About 401(k) Retirement Calculator
The 401(k) Retirement Calculator projects how much your retirement account will grow over time based on your contributions, employer match, and expected returns. The 401(k) is the most important retirement savings vehicle for most Americans — a tax-advantaged account that lets you invest with pre-tax dollars, receive 'free money' from employer matches, and let compound interest work for decades. Small differences in contribution rates compound into huge differences by retirement: contributing 10% instead of 5% over 30 years can double your nest egg. This calculator helps you see the long-term impact of your contribution decisions and whether you're on track for a comfortable retirement.
The Math Behind It
Formula Reference
401(k) Future Value
FV = P × (1 + r)^n + PMT × [((1 + r)^n - 1) / r]

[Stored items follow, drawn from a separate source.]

/-- A context in its slice whose partition has no step in RUN yields at once to the other, which has one (09 R248). -/
def yieldSlice (tile : Nat) (w : World) : World :=
  let cur := sGet 0 w.tiles.slice tile
  if tileShared w tile && decide (cur < 2) && !inRun w (ctxKey tile cur) && inRun w (ctxKey tile (1 - cur)) &&
      unitsDone (ctxAt w (ctxKey tile cur)) then
    beginSlice tile (1 - cur) (onCtx (ctxKey tile cur) (fun x => { x with overrun := 0 }) w)
  else w

end Sys2Proof.Machine
end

Variables: P = current balance, PMT = annual contribution, r = annual return, n = years
Annual Contribution
Annual = Salary × (Employee% + Employer%) / 100
Variables: Total yearly deposit to account
Worked Examples
Example 1: Mid-Career Professional
35-year-old earning $80,000, contributing 10%, employer matches 5%, current balance $50,000, 30 years to retirement, 7% expected return.
At 65, this person will have approximately $1.5 million — enough for a comfortable retirement.
Example 2: Late Starter
45-year-old, $80,000 salary, 15% contribution, 5% match, $0 current balance, 20 years to retirement, 7% return.

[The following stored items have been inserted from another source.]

-- ==== Sys2Proof/Machine/Serve.lean ====
section
/-! DEFINITION. What a READ of each object returns of a world, in the bytes that are sent (11 R299): the ledgers (12 Table 12.3),
the objects of every chapter's table, the configuration objects with the fields the GX4 keeps in them. Members of a RECORD stand
in the order listed, in the sizes of log 14. -/

namespace Sys2Proof.Machine

/-- Unsigned members, most significant byte first. -/
def u8 (v : Nat) : Bytes := beBytes 1 v
def u16 (v : Nat) : Bytes := beBytes 2 v
def u32 (v : Nat) : Bytes := beBytes 4 v
def u64 (v : Nat) : Bytes := beBytes 8 v
def uW (v : W32) : Bytes := beBytes 4 v.toNat
/-- A signed member of `n` bytes. -/
def sInt (n : Nat) (v : Int) : Bytes := beBytes n (unsigned (8 * n) v)
/-- The member of a list of counters that a subindex names, from `first`. -/
def pick (l : List Nat) (sub first : Nat) : Bytes := u64 (nth 0 l (sub - first))

/-! ## Ledgers (12 Table 12.3) -/

/-- Frames of a tier of a pool (08 Table 8.9). -/
def tierFrames (w : World) (p tier : Nat) : Nat :=
  let k := kvRec w p
  let r := actPart w p
  if !pInSet w.cfg.active p then 0 else
    match tier with
    | 0 => kvT0 k * pAttTiles r * (pDies r).length
    | 1 => kvT1 k * (pDies r).length
    | 2 => kvT2 k
    | _ => kvSwap k

/-- Frames of a tier in transit: source and destination of every move in progress (08 R231). -/
def tierTransit (w : World) (p tier : Nat) : Nat :=
  let moving := ((poolPages w p).map (·.2.2)).filter (·.moving)
  (((moving.flatMap (fun g => pageFrame g :: (moveFrame (kvRec w p) g).toList)).filter (fun f => f.1 = tier)).eraseDups).length

def tierUsed (w : World) (p tier : Nat) : Nat :=
  ((((framesTaken w p).filter (fun f => f.1 = tier)).eraseDups).length) - tierTransit w p tier

def tierFree (w : World) (p tier : Nat) : Nat := tierFrames w p tier - tierUsed w p tier - tierTransit w p tier

/-- Terms of the KV page ledger. -/
def pageTerms (w : World) (p : Nat) : List Nat := let q := pool w p; [q.flushed, q.released, q.live, q.lost]

/-- Tokens held in the objects of a range, or outside every range. -/
def syncHeld (w : World) (l : Nat) : Nat := sumList ((w.tiles.sync.filter (fun e => syncLedgerOf w e.1 = l)).map (·.2))

/-- The instances of each ledger object, in address order. -/
def ledgerObjs : List (Nat × Nat) := [(0x6003, 16), (0x6004, 16), (0x8100, 128), (0x8101, 32), (0x8110, 16), (0x8120, 33), (0x8130, 4)]

/-- Commands of a trunk issued and neither acknowledged nor expired. -/
def trunkOutstanding (w : World) (t : Nat) : Nat :=
  sumList ((w.trunks.cells.filter (fun e => e.1 / 256 = t)).map (fun e => e.2.outstanding.length)) +
    ((trunk w t).queue.filter (fun c => !c.expired)).length

/-- Command slots of a trunk's enabled cells. -/
def trunkSlots (w : World) (t : Nat) : Nat :=
  if w.cfg.present then sumList (((cellsOf w.cfg.active).filter (fun k => k / 256 = t)).map (fun k => clSlots (cellRec w k))) else 0

/-- The terms of a ledger. -/
def ledgerTerms (w : World) (index i : Nat) : List Nat :=
  match index with
  | 0x6003 => let t := trunk w i; [t.received, t.consumed] ++ (upTo 6).map (fun k => sGet 0 t.dropped (k + 1))
  | 0x6004 => let t := trunk w i; [t.issued, t.acked, t.expired, trunkOutstanding w i]
  | 0x8100 => [tierFrames w (i / 4) (i % 4), tierFree w (i / 4) (i % 4), tierUsed w (i / 4) (i % 4), tierTransit w (i / 4) (i % 4)]
  | 0x8101 => pageTerms w i
  | 0x8110 => [trunkSlots w i, trunkSlots w i - trunkOutstanding w i, trunkOutstanding w i]
  | 0x8120 => let l := sGet {} w.cont.sync i; [l.posted, l.waited, l.withdrawn, syncHeld w i, l.lost]
  | 0x8130 => let l := nth {} w.cont.pages i; [l.free + l.held + l.transit, l.free, l.held, l.transit]
  | _ => []

/-- The equation of a ledger holds (12 R323, R325). -/
def ledgerOk (w : World) (index i : Nat) : Bool :=
  match index, ledgerTerms w index i with
  | 0x6003, rcv :: con :: drops => decide (rcv = con + sumList drops)
  | 0x6004, [iss, ack, ex, out] => decide (iss = ack + ex + out)
  | 0x8100, [n, fr, us, tr] => decide (fr + us + tr = n)
  | 0x8101, [fl, re, li, lo] => decide (fl = re + li + lo)
  | 0x8110, [n, av, out] => decide (av + out = n)
  | 0x8120, [po, wa, wi, he, lo] => decide (po = wa + wi + he + lo)
  | 0x8130, [n, _, _, _] => decide (n = 65536)
  | _, _ => true

/-- The loss term of a ledger, where it has one; the reason code of UNCORRECTABLE drops is 6 (10 Table 10.14). -/
def ledgerLoss (w : World) (index i : Nat) : Nat :=
  match index with
  | 0x6003 => sGet 0 (trunk w i).dropped 6
  | 0x8101 => (pool w i).lost
  | 0x8120 => (sGet {} w.cont.sync i).lost
  | _ => 0

/-- DISCREPANCY: the loss term exceeds what a host last acknowledged (12 R324). -/
def ledgerFlag (w : World) (pos i : Nat) : Bool :=
  decide (sGet 0 w.cont.acks (pos * 256 + i) < ledgerLoss w (nth (0, 0) ledgerObjs pos).1 i)

/-- Every ledger: position, index, instance. -/
def allLedgers : List (Nat × Nat × Nat) :=
  (upTo ledgerObjs.length).flatMap (fun k => (upTo (nth (0, 0) ledgerObjs k).2).map (fun i => (k, (nth (0, 0) ledgerObjs k).1, i)))

/-- The entries of a LEDGER response (11 Table 11.9). -/
def ledgerBody (epoch : Nat) (w : World) : Bytes :=
  u64 epoch ++ u16 allLedgers.length ++ allLedgers.flatMap (fun l =>
    let ts := ledgerTerms w l.2.1 l.2.2
    bytesOfKey (okey l.2.1 0 l.2.2) ++ u8 (b2n (ledgerFlag w l.1 l.2.2)) ++ u8 ts.length ++ ts.flatMap u64)

/-! ## Configuration objects with the fields the GX4 keeps in them -/

/-- A logical clock's record (02 Table 2.3). -/
def lcLive (w : World) (n : Nat) (v : Bytes) : Bytes :=
  let l := lcAt w.mer n
  let v := setField (setField v 63 0 l.anchor) 143 64 (unsigned 80 l.offset)
  let v := setField (setField v 190 190 (b2n l.hold)) 255 240 (lcStatus w.mer n)
  if n = 0 then v else setField v 183 144 (unsigned 40 l.rate)

/-- A loop's record (07 Table 7.2). -/
def loopLive (w : World) (l : Nat) (v : Bytes) : Bytes :=
  let x := loop w l
  [(876, 861, (loopFlags w l).toNat), (860, 797, x.lastExec), (796, 733, x.t0), (732, 701, x.wElapsed.toNat), (700, 693, x.swCount),
   (692, 690, x.level), (689, 658, x.h.toNat), (657, 626, x.integ.toNat), (625, 594, x.e0.toNat), (593, 562, x.rf.toNat)].foldl
    (fun v f => setField v f.1 f.2.1 f.2.2) v

def genLive (w : World) (g : Nat) (v : Bytes) : Bytes :=
  let x := gen w g
  setField (setField (setField (setField v 281 274 (genFlags w g).toNat) 273 242 x.a.toNat) 241 210 x.v.toNat) 209 178 x.p.toNat

def capCode (s : CapState) : Nat :=
  match s with
  | .idle => 0 | .armed => 1 | .triggered => 2 | .frozen => 3

def capLive (x : CapRt) (v : Bytes) : Bytes := setField (setField (setField v 191 128 x.trigT) 127 108 x.idx) 107 106 (capCode x.state)

/-- The dies with consumers of a stream: loops and feature builders (10 Table 10.13). -/
def streamDies (w : World) (s : Nat) : Nat :=
  let set := w.cfg.active
  let loops := (loopsOf set).filter (fun l => lpStream (loopRec w l) = s ∨ (lpFfMode (loopRec w l) = 1 ∧ lpFfStream (loopRec w l) = s))
  let seqs := (seqsOf set).filter (fun q => (upTo (featCount w (sqMap (sqRec w q)))).any (fun i =>
    sqBase (sqRec w q) + feStream (featEntry w (sqMap (sqRec w q)) i) == s))
  let dies := (loops.map (fun l => (loop w l).engine / 4) ++ seqs.map (fun q => seqHome w.cfg.mapping set q)).dedup
  sumList (dies.map (2 ^ ·))

def streamLive (w : World) (s : Nat) (v : Bytes) : Bytes :=
  let x := stream w s
  [(255, 192, x.lastT), (191, 128, x.lastArr), (127, 96, x.value.toNat), (23, 16, x.decimCnt), (15, 12, streamDies w s), (11, 11, b2n x.ever),
   (10, 10, b2n x.nonfinite)].foldl (fun v f => setField v f.1 f.2.1 f.2.2) v

/-- PREFIX_SET state: complete in its partitions (08 R220). -/
def pfxDone (w : World) (x : Nat) : Bool :=
  let l := w.serving.prefixes.filter (fun e => e.1 / 32 = x)
  !l.isEmpty && l.all (·.2.complete)

/-- The stored bytes of an object of the active set as it reads. -/
def activeStored (w : World) (index sub inst : Nat) : Bytes :=
  match aliasOf index sub with
  | some (holder, hi, lo) =>
    let v := if holder = 0x2010 then lcLive w inst (actObj w holder 0 inst) else actObj w holder 0 inst
    if holder = 0x2010 then leBytes 8 (unsigned 64 (signed 40 (fieldLe v hi lo))) else leBytes ((hi - lo + 8) / 8) (fieldLe v hi lo)
  | none =>
    let v := actObj w index sub inst
    match index, sub with
    | 0x2010, 0 => lcLive w inst v
    | 0x4100, 0 => setField v 213 209 (if tCritical v then partnerOf (goodDies w) 8 ((tmplEngine w inst).getD (tEngine v)) else 0)
    | 0x3800, 0 => setField v 13 12 (seqHome w.cfg.mapping w.cfg.active inst)
    | 0x5010, 0 => if hasObj w.cfg.active 0x5010 0 inst then loopLive w inst v else v
    | 0x5020, 0 => if hasObj w.cfg.active 0x5020 0 inst then genLive w inst v else v
    | 0x5040, 0 => capLive (cap w inst) v
    | 0x6020, 0 => streamLive w inst v
    | 0x3818, 0 => setField v 31 24 (b2n (pfxDone w inst))
    | 0x5012, 1 => leBytes 1 (b2n (hasFlag lfClosed (loop w inst).flags))
    | 0x7000, 1 => leBytes 1 (sGet 0 w.tiles.sticky inst).toNat
    | 0x4111, _ => if hasObj w.cfg.active 0x4111 sub inst then v else actObj w 0x4110 0 inst
    | _, _ => v

/-- The stored bytes of an object of the shadow set. -/
def shadowStored (w : World) (index sub inst : Nat) : Bytes :=
  match aliasOf index sub with
  | some (holder, hi, lo) =>
    let v := fieldLe (objIn w.cfg.shadow holder 0 inst) hi lo
    if holder = 0x2010 then leBytes 8 (unsigned 64 (signed 40 v)) else leBytes ((hi - lo + 8) / 8) v
  | none =>
    if index = 0x4111 ∧ !hasObj w.cfg.shadow 0x4111 sub inst then objIn w.cfg.shadow 0x4110 0 inst else objIn w.cfg.shadow index sub inst

/-! ## Identity, sessions, sets (11 Table 11.16, 14 Table 14.8) -/

def shadowCode (s : ShadowState) : Nat :=
  match s with
  | .empty => 0 | .editing => 1 | .admitting => 2 | .admitted => 3 | .swapPending => 4

def masterHolder (w : World) : Nat := w.link.master.getD 0xFF

def read1 (w : World) (index sub inst : Nat) : Bytes :=
  match index with
  | 0x1000 => (match sub with
    | 1 => ascii "Paveyn Microsystems" | 2 => ascii "Gydarin GX4" | 3 => u8 (b2n Config.gradeAX) | _ => ascii "A1")
  | 0x1001 => u8 (devCode w.dev.state)
  | 0x1002 => u64 w.dev.epoch
  | 0x1003 => beBytes 6 (Config.portMac (16 + inst)).toNat
  | 0x1004 => ((upTo 12).map (fun s => u64 (sGet 0 w.dev.startupTimes s))).flatten ++ u64 w.dev.imageReceipt
  | 0x1005 => u8 w.dev.resetCause
  | 0x1006 => [w.garnet.nStarted, w.garnet.nAbandoned, w.garnet.nBusy, w.garnet.nVerifyFail, w.garnet.nQueued].flatMap u64
  | 0x1100 =>
    let s := session w inst
    u8 (b2n s.live) ++ u8 s.peer.port ++ beBytes 16 s.peer.ip.toNat ++ u16 s.peer.udp.toNat ++ u8 s.roles.toNat ++ u8 s.open_.length ++ u8 s.subs.length ++
      u8 s.xfers.length ++ u64 s.rxHigh ++ u64 (s.txNext - 1)
  | 0x1102 => u8 (masterHolder w)
  | 0x1103 => let s := session w inst; pick [s.nTagFail, s.nReplay, s.nAborts, s.nDup, s.nMissed, s.nResends] sub 1
  | 0x1111 =>
    let p := hostPort w inst
    u8 (b2n p.up) ++ u8 (actField w 0x1110 inst 3 2) ++ beBytes 16 (actField w 0x1110 inst 255 128) ++
      u8 (b2n (decide (actField w 0x1110 inst 255 128 ≠ 0)))
  | 0x1112 =>
    let p := hostPort w inst
    pick [p.nRx, p.nTx, p.nUnsupported, p.nMalformed, p.nHandshake, p.nEcho, p.nEchoDropped] sub 1
  | 0x1200 => u8 (b2n w.cfg.present) ++ u8 (shadowCode w.cfg.state) ++ u64 w.cfg.admitId ++ u64 ((w.cfg.swap.map (·.target)).getD 0) ++
      u64 w.cfg.firstEpoch
  | 0x1203 => if sub = 1 then padTo 32 w.cfg.digestActive else padTo 32 w.cfg.digestShadow
  | 0x1204 => let s := w.cfg.swapStatus; u8 (nth 0 s 0) ++ u64 (nth 0 s 1) ++ u64 (nth 0 s 2) ++ u16 (nth 0 s 3)
  | _ => []

/-! ## Clocks, trackers, PTP (02 Table 2.17) -/

def atCode (m : AtMode) : Nat :=
  match m with
  | .off => 0 | .acquiring => 1 | .valid => 2 | .fallback => 3

/-- Counters, clocks and angles as they stood at the boundary of the epoch that `w` shows, or now while no boundary closes one (02 R57). -/
def timeShown (w : World) : TimeSample := w.mer.atBoundary.getD (timeSample (now16 w) w)

def read2 (w : World) (index sub inst : Nat) : Bytes :=
  match index with
  | 0x2000 => if sub = 1 then u64 (nth 0 (timeShown w).frcs inst) else
      let f := nth {} w.mer.frcStatus inst
      u32 (b2n f.present + 2 * b2n f.locked + 4 * b2n f.holdover + 8 * b2n f.relocked)
  | 0x2011 => sInt 10 (nth 0 (timeShown w).lcs inst)
  | 0x2101 =>
    let t := nth {} (timeShown w).trackers inst
    (match sub with
     | 1 => uW (nth (0, 0) (timeShown w).angles inst).1
     | 2 => uW (nth (0, 0) (timeShown w).angles inst).2
     | 3 => u8 (atCode t.mode)
     | 4 => u64 t.tickCount
     | _ => u8 (b2n t.overspeed + 2 * b2n t.zAligned + 4 * b2n t.zMismatch + 8 * b2n t.switched))
  | 0x2201 =>
    let p := nth {} w.mer.ptp inst
    sInt 8 p.offset ++ sInt 8 p.pathDelay ++ u8 (b2n p.locked) ++ u8 (b2n p.gm.isSome) ++ u8 (b2n p.acquired) ++ u64 p.received ++
      u64 p.discarded
  | _ => []

/-! ## Partitions, sequences, pools (09 Table 9.8, 08 Table 8.12) -/

def seqCode (m : SeqMode) : Nat :=
  match m with
  | .off => 0 | .idle => 1 | .due => 2 | .running => 3 | .stalled => 4 | .preempted => 5 | .finished => 6

/-- A page table entry (08 Table 8.8). -/
def pageEntry (g : Page) : Bytes :=
  leBytes 8 (g.tier * 2 ^ 62 + g.die * 2 ^ 60 + b2n g.moving * 2 ^ 59 + b2n g.pinned * 2 ^ 58 + b2n g.valid * 2 ^ 57 + g.frame)

def activeCase (w : World) : Case := { dies := goodDies w, map := w.cfg.mapping, critical := false }

def read3 (w : World) (index sub inst : Nat) : Bytes :=
  match index with
  | 0x3002 =>
    let q := part w inst
    u8 (partCode q.mode) ++ u8 q.model ++ u64 q.step ++ u16 q.members.length ++ u8 (sumList ((pDies (actPart w inst)).map (2 ^ ·))) ++
      u8 q.sinceStep ++ u8 q.cause ++ u8 q.reason
  | 0x3004 => let q := part w inst; pick [q.nSteps, q.nTeardowns, q.nOverruns, q.nSwitches, q.nHalts, q.nTokens] sub 1
  | 0x3005 =>
    let q := part w inst
    u32 (nth 0 [if q.perfN = 0 then 0 else q.slowSum / q.perfN, q.slowMax, q.obsMax, q.interfFar, q.interfSlice] (sub - 1))
  | 0x3006 =>
    let b := sGet [] w.cfg.mapping.bounds inst
    u32 (nth 0 b 0) ++ u32 (nth 0 b 1) ++ u32 (nth 0 b 2) ++ u64 (nth 0 b 3) ++ u64 (nth 0 b 4)
  | 0x3031 =>
    let s := w.cfg.summary
    u8 (nth 0 s 0) ++ u16 (nth 0 s 1) ++ u32 (nth 0 s 2) ++ u64 (nth 0 s 3) ++ u32 (nth 0 s 4)
  | 0x3030 => w.cfg.report
  | 0x3801 =>
    let x := seq w inst
    let pages (t : Nat) : Nat := ((x.lists.flatMap (·.2.pages)).filter (fun g => g.tier = t ∧ g.valid)).length
    u8 (seqCode x.mode) ++ u16 x.p ++ u16 (maxList (x.lists.map (fun l => l.2.staged.length))) ++ (upTo 4).flatMap (fun t => u32 (pages t)) ++
      u8 (b2n x.gap + 2 * b2n x.stretched + 4 * b2n x.prefetchLate + 8 * b2n x.lostContext + 16 * b2n x.nanOut)
  | 0x3802 => (seq w inst).out.flatMap (fun v => leBytes 4 v.toNat)
  | 0x3803 =>
    let x := seq w inst
    pick [x.nTokens, x.nStretched, x.nLate, x.nStalls, x.nPreempt, x.nRestarted, x.nNan] sub 1
  | 0x3821 => (upTo 4).flatMap (fun t => u64 (tierFree w inst t) ++ u64 (tierUsed w inst t) ++ u64 (tierTransit w inst t))
  | 0x3822 => let q := pool w inst; pick [q.nSpills, q.nPrefetch, q.nLate, q.nCow, q.nEmpty, q.nLost] sub 1
  | 0x3830 => (seq w inst).lists.flatMap (fun l => l.2.pages.flatMap pageEntry)
  | 0x3840 => u64 (sGet 0 w.serving.allgather inst)
  | _ => []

About $656,000 at 65 — less than half of the mid-career example despite higher contribution rate. Starting early pays off.
Common Mistakes & Tips
- !Not contributing enough to get the full employer match — leaving free money on the table.
- !Investing too conservatively when young. Stocks have time to recover from volatility.
- !Panic-selling during market downturns. The best strategy is to keep contributing through bear markets.
- !Borrowing from your 401(k) except in extreme emergencies. Lost growth compounds for decades.
Related Concepts
Used in These Calculators
Calculators that build on or apply the concepts from this page:
Frequently Asked Questions
How much should I contribute to my 401(k)?
At minimum, contribute enough to get the full employer match — that's free money. Beyond that, aim for 10-15% of your salary total (including match). Maximum contributions give the biggest tax benefits. If you can't afford the maximum, prioritize: 1) Get the match, 2) Pay off high-interest debt, 3) Build emergency fund, 4) Max out 401(k).
Traditional vs Roth 401(k): which is better?
Depends on your current vs expected future tax bracket. Traditional saves on taxes NOW (better if you expect lower retirement income). Roth pays taxes NOW but gives tax-free withdrawals (better if you expect higher retirement income or appreciate tax diversification). Many people split between both for flexibility.
What happens to my 401(k) if I change jobs?
You have several options: 1) Leave it with your former employer (allowed if balance >$7,000), 2) Roll it over to your new 401(k), 3) Roll it over to an IRA (most flexible with more investment options), or 4) Cash it out (worst option — you'll pay taxes and a 10% penalty). Always roll over to preserve tax advantages.
Can I access my 401(k) money in an emergency?
Yes, but with penalties. Before age 59½, withdrawals incur income tax PLUS a 10% penalty. Exceptions: hardship withdrawals (specific emergencies), first-time home purchase ($10,000 limit), disability, medical expenses over 7.5% of income, separation from service after 55. Loans are also possible but must be repaid within 5 years.